2. The timing scheme selection method according to claim 1, wherein the epsilon-greedy exploration strategy selects the learning action by setting the comparison size between the self-increased epsilon value and the random generation number r epsilon [0, 1], and the selection rule is as follows:

when r is less than epsilon, selecting the action with the maximum Q value in the current state,

when r > is epsilon, randomly selecting an action to execute in the current state;

ε∈[ε₁,ε₂]epsilon self-increment rule:

when the number of iterations n<＝N₁When epsilon is equal to epsilon₁+(ε₂-ε₁)/N₁N; when n is>N₁When epsilon is equal to epsilon₂。
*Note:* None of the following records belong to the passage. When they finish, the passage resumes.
-- ==== Sys2Proof/Laws/KeepsAlhView.lean ====
section
/-! SUPPORT. What the operations of Machine/AlhView.lean keep (Laws/Keeps.lean). -/

namespace Sys2Proof.Machine

open Sys2Proof

theorem State.setGroup_keeps {s₀ s : State} {g : Nat} {x : Group} (h : Keeps s₀ s) : Keeps s₀ (s.setGroup g x) := by
  unfold State.setGroup
  repeat' with_reducible first
    | assumption | apply Keeps.ite | intro _ | apply Keeps.foldl | (apply Keeps.snd; assumption) | (apply Keeps.fst; assumption)
    | fail_if_no_progress apply Keeps.rest

end Sys2Proof.Machine
end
3. The timing scheme selection method according to claim 2, wherein the action is selected as a selection of 5 sets of schemes, and the action space is defined as: a ═ is (P1, P2, P3, P4, P5), where P1, P2, P3, P4, P5 are identical to P1, P2, P3, P4, P5 in the state space.

4. The timing scheme selection method of claim 3, wherein: the action space in the abnormal state and the action space in the normal state are set to be the same, and the action space covers the timing scheme space in the normal state and the abnormal state at the same time.

5. The timing scheme selection method of claim 4, wherein: the value of k is empirically set to 10.